--- Source information Enclosed Below ---

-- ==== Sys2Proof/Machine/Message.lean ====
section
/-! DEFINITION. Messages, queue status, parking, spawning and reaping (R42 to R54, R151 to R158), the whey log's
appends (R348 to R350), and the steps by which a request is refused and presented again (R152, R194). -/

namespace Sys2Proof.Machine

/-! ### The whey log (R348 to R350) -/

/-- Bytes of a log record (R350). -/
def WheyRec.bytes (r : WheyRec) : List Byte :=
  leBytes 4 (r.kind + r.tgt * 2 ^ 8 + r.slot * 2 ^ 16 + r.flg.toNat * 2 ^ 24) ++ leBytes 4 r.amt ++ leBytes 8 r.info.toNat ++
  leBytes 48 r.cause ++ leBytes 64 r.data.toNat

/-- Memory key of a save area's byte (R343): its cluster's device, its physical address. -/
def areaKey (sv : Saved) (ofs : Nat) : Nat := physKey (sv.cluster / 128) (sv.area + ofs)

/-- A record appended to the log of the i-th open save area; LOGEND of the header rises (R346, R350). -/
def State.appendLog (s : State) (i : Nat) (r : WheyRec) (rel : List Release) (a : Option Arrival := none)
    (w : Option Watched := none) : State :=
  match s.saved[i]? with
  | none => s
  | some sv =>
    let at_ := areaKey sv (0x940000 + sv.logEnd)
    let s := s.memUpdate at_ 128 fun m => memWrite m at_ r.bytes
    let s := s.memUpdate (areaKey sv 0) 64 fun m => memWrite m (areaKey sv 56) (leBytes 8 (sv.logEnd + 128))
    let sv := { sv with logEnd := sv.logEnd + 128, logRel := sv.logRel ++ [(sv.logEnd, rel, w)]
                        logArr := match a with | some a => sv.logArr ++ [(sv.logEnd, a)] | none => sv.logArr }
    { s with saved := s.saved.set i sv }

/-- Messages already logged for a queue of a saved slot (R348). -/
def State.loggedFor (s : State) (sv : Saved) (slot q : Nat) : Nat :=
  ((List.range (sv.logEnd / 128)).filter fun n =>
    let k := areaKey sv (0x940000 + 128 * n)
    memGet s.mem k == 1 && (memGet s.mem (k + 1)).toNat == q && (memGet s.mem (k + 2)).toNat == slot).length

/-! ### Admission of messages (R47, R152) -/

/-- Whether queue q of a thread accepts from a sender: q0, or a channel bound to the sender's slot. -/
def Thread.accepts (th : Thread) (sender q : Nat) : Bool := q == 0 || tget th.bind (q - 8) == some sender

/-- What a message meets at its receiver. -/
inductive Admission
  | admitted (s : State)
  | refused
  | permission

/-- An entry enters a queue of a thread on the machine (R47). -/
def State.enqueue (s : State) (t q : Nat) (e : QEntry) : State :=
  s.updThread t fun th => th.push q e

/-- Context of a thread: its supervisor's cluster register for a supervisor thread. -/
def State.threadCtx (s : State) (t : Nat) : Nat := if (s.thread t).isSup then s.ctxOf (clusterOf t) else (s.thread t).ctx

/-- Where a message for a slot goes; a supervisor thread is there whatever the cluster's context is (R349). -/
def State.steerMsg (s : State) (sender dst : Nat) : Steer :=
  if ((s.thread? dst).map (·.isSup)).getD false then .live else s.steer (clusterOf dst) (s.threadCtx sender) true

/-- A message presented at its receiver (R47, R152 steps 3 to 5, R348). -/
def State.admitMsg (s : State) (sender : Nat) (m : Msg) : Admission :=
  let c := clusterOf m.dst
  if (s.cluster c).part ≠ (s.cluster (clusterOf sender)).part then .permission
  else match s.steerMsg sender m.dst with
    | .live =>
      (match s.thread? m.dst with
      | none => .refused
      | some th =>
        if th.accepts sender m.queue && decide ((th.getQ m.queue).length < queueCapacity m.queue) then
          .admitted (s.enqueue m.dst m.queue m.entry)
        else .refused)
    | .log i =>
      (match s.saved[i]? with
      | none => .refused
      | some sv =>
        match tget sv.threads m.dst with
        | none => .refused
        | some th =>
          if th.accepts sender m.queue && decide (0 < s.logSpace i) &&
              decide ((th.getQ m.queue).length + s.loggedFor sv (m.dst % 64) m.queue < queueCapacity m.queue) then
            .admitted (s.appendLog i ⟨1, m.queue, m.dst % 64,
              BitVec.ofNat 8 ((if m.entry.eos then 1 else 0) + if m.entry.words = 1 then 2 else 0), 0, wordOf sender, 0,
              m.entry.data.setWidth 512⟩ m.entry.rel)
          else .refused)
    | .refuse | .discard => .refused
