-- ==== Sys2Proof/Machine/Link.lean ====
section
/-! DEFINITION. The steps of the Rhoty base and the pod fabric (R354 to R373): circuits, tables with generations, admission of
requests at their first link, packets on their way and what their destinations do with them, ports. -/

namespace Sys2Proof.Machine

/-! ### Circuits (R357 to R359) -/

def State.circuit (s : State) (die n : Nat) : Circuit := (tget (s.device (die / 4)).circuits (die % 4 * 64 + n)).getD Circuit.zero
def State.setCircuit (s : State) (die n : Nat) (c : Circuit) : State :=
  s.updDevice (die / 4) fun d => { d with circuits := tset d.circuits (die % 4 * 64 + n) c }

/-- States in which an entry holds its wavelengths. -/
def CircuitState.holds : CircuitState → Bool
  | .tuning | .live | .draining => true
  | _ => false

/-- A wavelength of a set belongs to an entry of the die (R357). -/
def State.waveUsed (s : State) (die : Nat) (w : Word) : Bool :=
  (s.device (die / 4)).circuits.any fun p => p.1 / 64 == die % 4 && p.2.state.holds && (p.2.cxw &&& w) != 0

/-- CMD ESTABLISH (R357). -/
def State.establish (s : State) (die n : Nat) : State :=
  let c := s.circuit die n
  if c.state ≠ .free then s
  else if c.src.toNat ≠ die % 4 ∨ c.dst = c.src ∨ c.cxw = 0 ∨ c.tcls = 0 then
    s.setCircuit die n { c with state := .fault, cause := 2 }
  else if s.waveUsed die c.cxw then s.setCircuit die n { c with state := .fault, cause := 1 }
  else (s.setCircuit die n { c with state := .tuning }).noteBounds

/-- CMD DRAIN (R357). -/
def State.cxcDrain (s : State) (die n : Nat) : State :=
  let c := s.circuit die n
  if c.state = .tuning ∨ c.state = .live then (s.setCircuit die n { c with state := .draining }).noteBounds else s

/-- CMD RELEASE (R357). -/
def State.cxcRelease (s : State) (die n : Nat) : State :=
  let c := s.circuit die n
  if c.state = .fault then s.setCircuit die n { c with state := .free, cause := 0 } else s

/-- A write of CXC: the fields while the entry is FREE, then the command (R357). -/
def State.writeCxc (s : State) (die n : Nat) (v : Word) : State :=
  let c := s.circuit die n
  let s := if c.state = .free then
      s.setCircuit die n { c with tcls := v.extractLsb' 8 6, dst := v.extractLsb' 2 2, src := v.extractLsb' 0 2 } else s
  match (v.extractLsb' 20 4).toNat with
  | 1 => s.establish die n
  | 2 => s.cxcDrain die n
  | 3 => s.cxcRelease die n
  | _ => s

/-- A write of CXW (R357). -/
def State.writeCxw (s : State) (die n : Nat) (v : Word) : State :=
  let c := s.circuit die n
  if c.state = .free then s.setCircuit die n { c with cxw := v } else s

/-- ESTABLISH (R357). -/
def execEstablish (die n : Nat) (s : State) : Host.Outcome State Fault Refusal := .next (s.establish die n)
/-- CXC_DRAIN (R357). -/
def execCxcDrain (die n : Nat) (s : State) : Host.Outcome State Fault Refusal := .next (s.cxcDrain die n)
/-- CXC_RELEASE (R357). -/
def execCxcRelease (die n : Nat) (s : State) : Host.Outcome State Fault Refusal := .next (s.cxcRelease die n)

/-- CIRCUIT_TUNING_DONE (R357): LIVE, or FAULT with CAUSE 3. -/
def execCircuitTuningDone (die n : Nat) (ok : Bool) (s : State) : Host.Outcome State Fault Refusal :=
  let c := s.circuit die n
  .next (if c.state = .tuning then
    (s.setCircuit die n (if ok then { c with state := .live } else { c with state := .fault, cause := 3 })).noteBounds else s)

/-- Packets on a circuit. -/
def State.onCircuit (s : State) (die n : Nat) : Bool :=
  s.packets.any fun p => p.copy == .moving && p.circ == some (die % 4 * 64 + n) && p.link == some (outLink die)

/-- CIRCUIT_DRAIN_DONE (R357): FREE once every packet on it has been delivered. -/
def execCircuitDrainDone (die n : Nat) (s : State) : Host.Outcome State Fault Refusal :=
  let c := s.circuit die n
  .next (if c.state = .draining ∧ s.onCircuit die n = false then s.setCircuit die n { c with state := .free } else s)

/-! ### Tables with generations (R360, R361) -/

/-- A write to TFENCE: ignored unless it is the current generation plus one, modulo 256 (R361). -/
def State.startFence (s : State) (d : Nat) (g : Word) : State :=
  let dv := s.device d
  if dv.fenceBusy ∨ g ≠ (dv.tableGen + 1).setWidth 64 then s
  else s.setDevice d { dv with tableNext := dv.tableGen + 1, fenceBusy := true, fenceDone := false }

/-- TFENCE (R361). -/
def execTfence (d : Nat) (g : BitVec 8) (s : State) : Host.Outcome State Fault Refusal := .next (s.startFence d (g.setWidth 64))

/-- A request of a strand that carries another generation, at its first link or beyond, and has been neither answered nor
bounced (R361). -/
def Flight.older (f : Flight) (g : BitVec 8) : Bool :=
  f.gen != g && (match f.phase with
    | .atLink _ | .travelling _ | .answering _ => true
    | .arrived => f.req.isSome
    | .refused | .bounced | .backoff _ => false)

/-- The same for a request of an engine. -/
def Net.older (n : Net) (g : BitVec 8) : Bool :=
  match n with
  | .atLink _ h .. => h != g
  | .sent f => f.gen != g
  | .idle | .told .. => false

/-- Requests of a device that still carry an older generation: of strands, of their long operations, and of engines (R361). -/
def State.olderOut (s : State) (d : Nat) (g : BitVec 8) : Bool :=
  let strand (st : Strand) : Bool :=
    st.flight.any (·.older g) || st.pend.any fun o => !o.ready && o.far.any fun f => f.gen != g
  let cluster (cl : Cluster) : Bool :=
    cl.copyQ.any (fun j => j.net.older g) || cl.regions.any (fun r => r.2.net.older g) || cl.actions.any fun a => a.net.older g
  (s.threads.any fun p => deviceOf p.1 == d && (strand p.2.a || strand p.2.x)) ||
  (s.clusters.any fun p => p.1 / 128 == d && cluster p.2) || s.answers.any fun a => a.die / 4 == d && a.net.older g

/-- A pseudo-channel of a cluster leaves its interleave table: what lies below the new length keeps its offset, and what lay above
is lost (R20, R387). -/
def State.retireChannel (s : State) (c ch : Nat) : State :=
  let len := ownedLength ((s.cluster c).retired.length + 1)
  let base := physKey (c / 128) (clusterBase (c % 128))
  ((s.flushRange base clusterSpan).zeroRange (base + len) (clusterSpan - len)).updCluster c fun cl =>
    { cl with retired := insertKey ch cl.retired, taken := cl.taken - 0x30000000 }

--- End of Enclosed Source information ---

*How to complete this task*:
Every line from the one holding "what lay above" through the final line of the listing must be echoed exactly; leave out all other lines.

*Your response*:
/-- A pseudo-channel of a cluster leaves its interleave table: what lies below the new length keeps its offset, and what lay above
is lost (R20, R387). -/
def State.retireChannel (s : State) (c ch : Nat) : State :=
  let len := ownedLength ((s.cluster c).retired.length + 1)
  let base := physKey (c / 128) (clusterBase (c % 128))
  ((s.flushRange base clusterSpan).zeroRange (base + len) (clusterSpan - len)).updCluster c fun cl =>
    { cl with retired := insertKey ch cl.retired, taken := cl.taken - 0x30000000 }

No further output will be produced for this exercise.